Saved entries
============================================================
/-- What a command may change: parts of the state, and either any register or the register fields listed. -/
structure Extent where
  parts : List Part
  all : Bool
  flds : List Fld

/-- The extent holds a part. -/
def Extent.p (e : Extent) (x : Part) : Bool := decide (x ∈ e.parts)

/-- The extent holds a register field, in every instance. -/
def Extent.r (e : Extent) (f : Fld) : Bool := e.all || e.flds.any fun g => decide (g.id = f.id)

/-- The extent holds a place of the register store (`Fld.key`). -/
def Extent.at (e : Extent) (k : Nat) : Bool := e.all || e.flds.any fun g => decide (g.id = k / 16384)

/-- The extent holds these parts and these register fields. -/
def Extent.covers (e : Extent) (ps : List Part) (fs : List Fld) : Bool := ps.all e.p && fs.all e.r

/-- What of a state lies outside an extent: each part the extent holds is put to its reset value, and the register
store is read place by place, the places the extent holds as 0. Two states that look the same outside an extent differ
in nothing the extent does not hold. -/
def State.seen (e : Extent) (s : State) : State × (Nat → Nat) :=
  ({ dev := if e.p .dev then State.reset.dev else s.dev
     auth := if e.p .auth then State.reset.auth else s.auth
     frame := if e.p .frame then State.reset.frame else s.frame
     fresh := if e.p .fresh then State.reset.fresh else s.fresh
     locked := if e.p .locked then State.reset.locked else s.locked
     regs := []
     seqs := if e.p .seqs then State.reset.seqs else s.seqs
     log := if e.p .log then State.reset.log else s.log
     rdata := if e.p .rdata then State.reset.rdata else s.rdata
     time := if e.p .time then State.reset.time else s.time
     table := if e.p .table then State.reset.table else s.table
     fab := if e.p .fab then State.reset.fab else s.fab
     quays := if e.p .quays then State.reset.quays else s.quays
     lanes := if e.p .lanes then State.reset.lanes else s.lanes
     tiles := if e.p .tiles then State.reset.tiles else s.tiles
     exec := if e.p .exec then State.reset.exec else s.exec
     sched := if e.p .sched then State.reset.sched else s.sched
     tide := if e.p .tide then State.reset.tide else s.tide
     pen := if e.p .pen then State.reset.pen else s.pen
     mir := if e.p .mir then State.reset.mir else s.mir
     boot := { (if e.p .boot then State.reset.boot else s.boot) with otp := if e.p .otp then State.reset.boot.otp else s.boot.otp }
     cal := if e.p .cal then State.reset.cal else s.cal
     port := if e.p .port then State.reset.port else s.port
     pending := if e.p .pending then State.reset.pending else s.pending },
    fun k => if e.at k then 0 else tget 0 s.regs k)

/-- What an instruction that computes leaves: sequencer `n` holds `v` in register `rd`, unless that is g0, goes on at `pc`
and has taken `cycles` cycles; its other registers, the rest of it, the other sequencers and the rest of the device are as
before (R438, R444). Whether an interrupt comes next is R453's. -/
abbrev State.seqDid (s t : State) (n rd v pc cycles : Nat) : Prop :=
  (∀ k : Fin 16, (t.sq n).reg k.val = if k.val = rd ∧ rd ≠ 0 then v else (s.sq n).reg k.val) ∧
  (t.sq n).pc = pc % 65536 ∧ (t.sq n).cycle = ((s.sq n).cycle + cycles) % 2 ^ 32 ∧
  { t.sq n with g := (s.sq n).g, pc := (s.sq n).pc, cycle := (s.sq n).cycle, runCycles := (s.sq n).runCycles,
                entry := (s.sq n).entry } = s.sq n ∧
  (∀ m : Fin 4, m.val ≠ n → t.sq m.val = s.sq m.val) ∧ { t with seqs := s.seqs } = s

/-- The fields that an event on an interrupt source may write (R449). -/
def raiseFlds : List Fld := [F.ICU_LOSTCNT, F.ICU_OVRw_SRC, F.ICU_PENDw_SRC]

/-- Every part but the OTP array and the queue of waiting commands. -/
def mostParts : List Part :=
  [.dev, .auth, .frame, .fresh, .locked, .seqs, .log, .rdata, .time, .table, .fab, .quays, .lanes, .tiles, .exec,
    .sched, .tide, .pen, .mir, .boot, .cal, .port]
============================================================
_ACTIVITY_:
Emit an exact copy of the lines spanning the start of the records to the line containing "sched := if", inclusive, and no other output.

_SOLUTION_:
/-- What a command may change: parts of the state, and either any register or the register fields listed. -/
structure Extent where
  parts : List Part
  all : Bool
  flds : List Fld

/-- The extent holds a part. -/
def Extent.p (e : Extent) (x : Part) : Bool := decide (x ∈ e.parts)

/-- The extent holds a register field, in every instance. -/
def Extent.r (e : Extent) (f : Fld) : Bool := e.all || e.flds.any fun g => decide (g.id = f.id)

/-- The extent holds a place of the register store (`Fld.key`). -/
def Extent.at (e : Extent) (k : Nat) : Bool := e.all || e.flds.any fun g => decide (g.id = k / 16384)

/-- The extent holds these parts and these register fields. -/
def Extent.covers (e : Extent) (ps : List Part) (fs : List Fld) : Bool := ps.all e.p && fs.all e.r

/-- What of a state lies outside an extent: each part the extent holds is put to its reset value, and the register
store is read place by place, the places the extent holds as 0. Two states that look the same outside an extent differ
in nothing the extent does not hold. -/
def State.seen (e : Extent) (s : State) : State × (Nat → Nat) :=
  ({ dev := if e.p .dev then State.reset.dev else s.dev
     auth := if e.p .auth then State.reset.auth else s.auth
     frame := if e.p .frame then State.reset.frame else s.frame
     fresh := if e.p .fresh then State.reset.fresh else s.fresh
     locked := if e.p .locked then State.reset.locked else s.locked
     regs := []
     seqs := if e.p .seqs then State.reset.seqs else s.seqs
     log := if e.p .log then State.reset.log else s.log
     rdata := if e.p .rdata then State.reset.rdata else s.rdata
     time := if e.p .time then State.reset.time else s.time
     table := if e.p .table then State.reset.table else s.table
     fab := if e.p .fab then State.reset.fab else s.fab
     quays := if e.p .quays then State.reset.quays else s.quays
     lanes := if e.p .lanes then State.reset.lanes else s.lanes
     tiles := if e.p .tiles then State.reset.tiles else s.tiles
     exec := if e.p .exec then State.reset.exec else s.exec
     sched := if e.p .sched then State.reset.sched else s.sched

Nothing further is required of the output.